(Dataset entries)
↓
theorem Sys2Proof.Laws.Encoding.rmax (q : BitVec 2) (s : BitVec 8) (o : BitVec 6) (w : BitVec 2) (k : BitVec 2) : Sys2Proof.Laws.Encoding.Statement (.rmax q s o w k) := by
  intro _
  show candidate7 (0xB#6 ++ q ++ s ++ o ++ w ++ 0x0#6 ++ k) = _
  obtain ⟨e0, e1, e2, e3, e4, e5⟩ := Sys2Proof.Laws.fields72 0xB#6 q s o w 0x0#6 k
  unfold candidate7
  rw [e0, e1, e2, e3, e4, e5]; rfl

theorem Sys2Proof.Laws.Encoding.rmin (q : BitVec 2) (s : BitVec 8) (o : BitVec 6) (w : BitVec 2) (k : BitVec 2) : Sys2Proof.Laws.Encoding.Statement (.rmin q s o w k) := by
  intro _
  show candidate7 (0xC#6 ++ q ++ s ++ o ++ w ++ 0x0#6 ++ k) = _
  obtain ⟨e0, e1, e2, e3, e4, e5⟩ := Sys2Proof.Laws.fields72 0xC#6 q s o w 0x0#6 k
  unfold candidate7
  rw [e0, e1, e2, e3, e4, e5]; rfl

theorem Sys2Proof.Laws.Encoding.rand (q : BitVec 2) (s : BitVec 8) (o : BitVec 6) (w : BitVec 2) (k : BitVec 2) : Sys2Proof.Laws.Encoding.Statement (.rand q s o w k) := by
  intro _
  show candidate7 (0xD#6 ++ q ++ s ++ o ++ w ++ 0x0#6 ++ k) = _
  obtain ⟨e0, e1, e2, e3, e4, e5⟩ := Sys2Proof.Laws.fields72 0xD#6 q s o w 0x0#6 k
  unfold candidate7
  rw [e0, e1, e2, e3, e4, e5]; rfl

theorem Sys2Proof.Laws.Encoding.ror (q : BitVec 2) (s : BitVec 8) (o : BitVec 6) (w : BitVec 2) (k : BitVec 2) : Sys2Proof.Laws.Encoding.Statement (.ror q s o w k) := by
  intro _
  show candidate7 (0xE#6 ++ q ++ s ++ o ++ w ++ 0x0#6 ++ k) = _
  obtain ⟨e0, e1, e2, e3, e4, e5⟩ := Sys2Proof.Laws.fields72 0xE#6 q s o w 0x0#6 k
  unfold candidate7
  rw [e0, e1, e2, e3, e4, e5]; rfl

theorem Sys2Proof.Laws.Encoding.rcas (q : BitVec 2) (s : BitVec 8) (o : BitVec 6) (w : BitVec 2) (c : BitVec 6) (k : BitVec 2) : Sys2Proof.Laws.Encoding.Statement (.rcas q s o w c k) := by
  intro _
  show candidate7 (0xF#6 ++ q ++ s ++ o ++ w ++ c ++ k) = _
  obtain ⟨e0, e1, e2, e3, e4, e5, e6⟩ := Sys2Proof.Laws.fields73 0xF#6 q s o w c k
  unfold candidate7
  rw [e0, e1, e2, e3, e4, e5, e6]; rfl

theorem Sys2Proof.Laws.Encoding.rboard (q : BitVec 2) (s : BitVec 8) (v : BitVec 5) (k : BitVec 2) : Sys2Proof.Laws.Encoding.Statement (.rboard q s v k) := by
  intro _
  show candidate7 (0x10#6 ++ q ++ s ++ 0x0#1 ++ v ++ 0x0#8 ++ k) = _
  obtain ⟨e0, e1, e2, e3, e4⟩ := Sys2Proof.Laws.fields71 0x10#6 q s 0x0#1 v 0x0#8 k
  unfold candidate7
  rw [e0, e1, e2, e3, e4]; rfl

theorem Sys2Proof.Laws.Encoding.ralight (q : BitVec 2) (s : BitVec 8) (k : BitVec 2) : Sys2Proof.Laws.Encoding.Statement (.ralight q s k) := by
  intro _
  show candidate7 (0x11#6 ++ q ++ s ++ 0x0#14 ++ k) = _
  obtain ⟨e0, e1, e2, e3⟩ := Sys2Proof.Laws.fields70 0x11#6 q s 0x0#14 k
  unfold candidate7
  rw [e0, e1, e2, e3]; rfl

theorem Sys2Proof.Laws.Encoding.rcol (d : BitVec 6) (q : BitVec 2) (w : BitVec 2) : Sys2Proof.Laws.Encoding.Statement (.rcol d q w) := by
  intro _
  show candidate7 (0x12#6 ++ d ++ q ++ w ++ 0x0#16) = _
  obtain ⟨e0, e1, e2, e3, e4⟩ := Sys2Proof.Laws.fields74 0x12#6 d q w 0x0#16
  unfold candidate7
  rw [e0, e1, e2, e3, e4]; rfl

theorem Sys2Proof.Laws.Encoding.rcolRev (d : BitVec 6) (q : BitVec 2) : Sys2Proof.Laws.Encoding.Statement (.rcolRev d q) := by
  intro _
  show candidate7 (0x12#6 ++ d ++ q ++ 0x8000#18) = _
  obtain ⟨e0, e1, e2, e3⟩ := Sys2Proof.Laws.fields75 0x12#6 d q 0x8000#18
  unfold candidate7
  rw [e0, e1, e2, e3]; rfl

theorem Sys2Proof.Laws.Encoding.gpass (d : BitVec 4) (s : BitVec 4) (o : BitVec 6) (p : BitVec 6) (n : BitVec 6) : Sys2Proof.Laws.Encoding.Statement (.gpass d s o p n) := by
  intro _
  show candidate7 (0x13#6 ++ d ++ s ++ o ++ p ++ n) = _
  obtain ⟨e0, e1, e2, e3, e4, e5⟩ := Sys2Proof.Laws.fields76 0x13#6 d s o p n
  unfold candidate7
  rw [e0, e1, e2, e3, e4, e5]; rfl

theorem Sys2Proof.Laws.Encoding.kvcommit (e : BitVec 4) (p : BitVec 6) (n : BitVec 6) : Sys2Proof.Laws.Encoding.Statement (.kvcommit e p n) := by
  intro _
  show candidate7 (0x14#6 ++ e ++ p ++ n ++ 0x0#10) = _
  obtain ⟨e0, e1, e2, e3⟩ := Sys2Proof.Laws.fields67 0x14#6 e p n 0x0#10
  unfold candidate7
  rw [e0, e1, e2, e3]; rfl

theorem Sys2Proof.Laws.Encoding.coll (e : BitVec 4) (p : BitVec 6) (o : BitVec 3) (t : BitVec 2) : Sys2Proof.Laws.Encoding.Statement (.coll e p o t) := by
  intro _
  show candidate7 (0x15#6 ++ e ++ p ++ o ++ t ++ 0x0#11) = _
  obtain ⟨e0, e1, e2, e3, e4⟩ := Sys2Proof.Laws.fields77 0x15#6 e p o t 0x0#11
  unfold candidate7
  rw [e0, e1, e2, e3, e4]; rfl

theorem Sys2Proof.Laws.Encoding.cwait (d : BitVec 6) : Sys2Proof.Laws.Encoding.Statement (.cwait d) := by
  intro _
  show candidate7 (0x16#6 ++ d ++ 0x0#20) = _
  obtain ⟨e0, e1⟩ := Sys2Proof.Laws.fields3 0x16#6 d 0x0#20
  unfold candidate7
  rw [e0, e1]; rfl

theorem Sys2Proof.Laws.Encoding.fxcall (d : BitVec 5) (a : BitVec 5) (i : BitVec 8) (f : BitVec 4) : Sys2Proof.Laws.Encoding.Statement (.fxcall d a i f) := by
  intro _
  show candidate7 (0x17#6 ++ d ++ a ++ i ++ f ++ 0x0#4) = _
  obtain ⟨e0, e1, e2, e3, e4⟩ := Sys2Proof.Laws.fields78 0x17#6 d a i f 0x0#4
  unfold candidate7
  rw [e0, e1, e2, e3, e4]; rfl

theorem Sys2Proof.Laws.Encoding.iload (e : BitVec 4) (x : BitVec 6) (c : BitVec 6) (n : BitVec 6) : Sys2Proof.Laws.Encoding.Statement (.iload e x c n) := by
  intro _
  show candidate7 (0x18#6 ++ e ++ x ++ c ++ n ++ 0x0#4) = _
  obtain ⟨e0, e1, e2, e3, e4⟩ := Sys2Proof.Laws.fields79 0x18#6 e x c n 0x0#4
  unfold candidate7
  rw [e0, e1, e2, e3, e4]; rfl

theorem Sys2Proof.Laws.Encoding.ovpload (e : BitVec 4) (x : BitVec 6) (c : BitVec 6) : Sys2Proof.Laws.Encoding.Statement (.ovpload e x c) := by
  intro _
  show candidate7 (0x19#6 ++ e ++ x ++ c ++ 0x0#10) = _
  obtain ⟨e0, e1, e2, e3⟩ := Sys2Proof.Laws.fields67 0x19#6 e x c 0x0#10
  unfold candidate7
  rw [e0, e1, e2, e3]; rfl

theorem Sys2Proof.Laws.Encoding.gcommit (c : BitVec 6) : Sys2Proof.Laws.Encoding.Statement (.gcommit c) := by
  intro _
  show candidate7 (0x1A#6 ++ c ++ 0x0#20) = _
  obtain ⟨e0, e1⟩ := Sys2Proof.Laws.fields3 0x1A#6 c 0x0#20
  unfold candidate7
  rw [e0, e1]; rfl

theorem Sys2Proof.Laws.Encoding.dbgrd (d : BitVec 6) (w : BitVec 6) (k : BitVec 2) : Sys2Proof.Laws.Encoding.Statement (.dbgrd d w k) := by
  intro _
  show candidate7 (0x1C#6 ++ d ++ w ++ k ++ 0x0#12) = _
  obtain ⟨e0, e1, e2, e3⟩ := Sys2Proof.Laws.fields80 0x1C#6 d w k 0x0#12
  unfold candidate7
  rw [e0, e1, e2, e3]; rfl

theorem Sys2Proof.Laws.Encoding.pauseExpire (n : Nat) (vl : Nat) : Sys2Proof.Laws.Encoding.Statement (.pauseExpire n vl) :=
  fun h => absurd h (Nat.lt_irrefl 8)

theorem Sys2Proof.Laws.Encoding.linkDown (n : Nat) : Sys2Proof.Laws.Encoding.Statement (.linkDown n) :=
  fun h => absurd h (Nat.lt_irrefl 8)

theorem Sys2Proof.Laws.Encoding.timeFlitQueue : Sys2Proof.Laws.Encoding.Statement (.timeFlitQueue) :=
  fun h => absurd h (Nat.lt_irrefl 8)

theorem Sys2Proof.Laws.Encoding.slewStep : Sys2Proof.Laws.Encoding.Statement (.slewStep) :=
  fun h => absurd h (Nat.lt_irrefl 8)

theorem Sys2Proof.Laws.Encoding.levelChange (coh : Nat) : Sys2Proof.Laws.Encoding.Statement (.levelChange coh) :=
  fun h => absurd h (Nat.lt_irrefl 8)

theorem Sys2Proof.Laws.Encoding.domainReport (n : Nat) : Sys2Proof.Laws.Encoding.Statement (.domainReport n) :=
  fun h => absurd h (Nat.lt_irrefl 8)

theorem Sys2Proof.Laws.Encoding.dispatchWindow : Sys2Proof.Laws.Encoding.Statement (.dispatchWindow) :=
  fun h => absurd h (Nat.lt_irrefl 8)

theorem Sys2Proof.Laws.Encoding.taskStart (task : Nat) : Sys2Proof.Laws.Encoding.Statement (.taskStart task) :=
  fun h => absurd h (Nat.lt_irrefl 8)

theorem Sys2Proof.Laws.Encoding.pboundKill (task : Nat) : Sys2Proof.Laws.Encoding.Statement (.pboundKill task) :=
  fun h => absurd h (Nat.lt_irrefl 8)

theorem Sys2Proof.Laws.Encoding.takeover : Sys2Proof.Laws.Encoding.Statement (.takeover) :=
  fun h => absurd h (Nat.lt_irrefl 8)

theorem Sys2Proof.Laws.Encoding.holdTakeEffect (core : Nat) : Sys2Proof.Laws.Encoding.Statement (.holdTakeEffect core) :=
  fun h => absurd h (Nat.lt_irrefl 8)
↑
PROBLEM REQUIREMENTS - Filter the lines above, keeping each one that contains the string "task".

OUTPUT OF THE EXERCISE -
theorem Sys2Proof.Laws.Encoding.taskStart (task : Nat) : Sys2Proof.Laws.Encoding.Statement (.taskStart task) :=
theorem Sys2Proof.Laws.Encoding.pboundKill (task : Nat) : Sys2Proof.Laws.Encoding.Statement (.pboundKill task) :=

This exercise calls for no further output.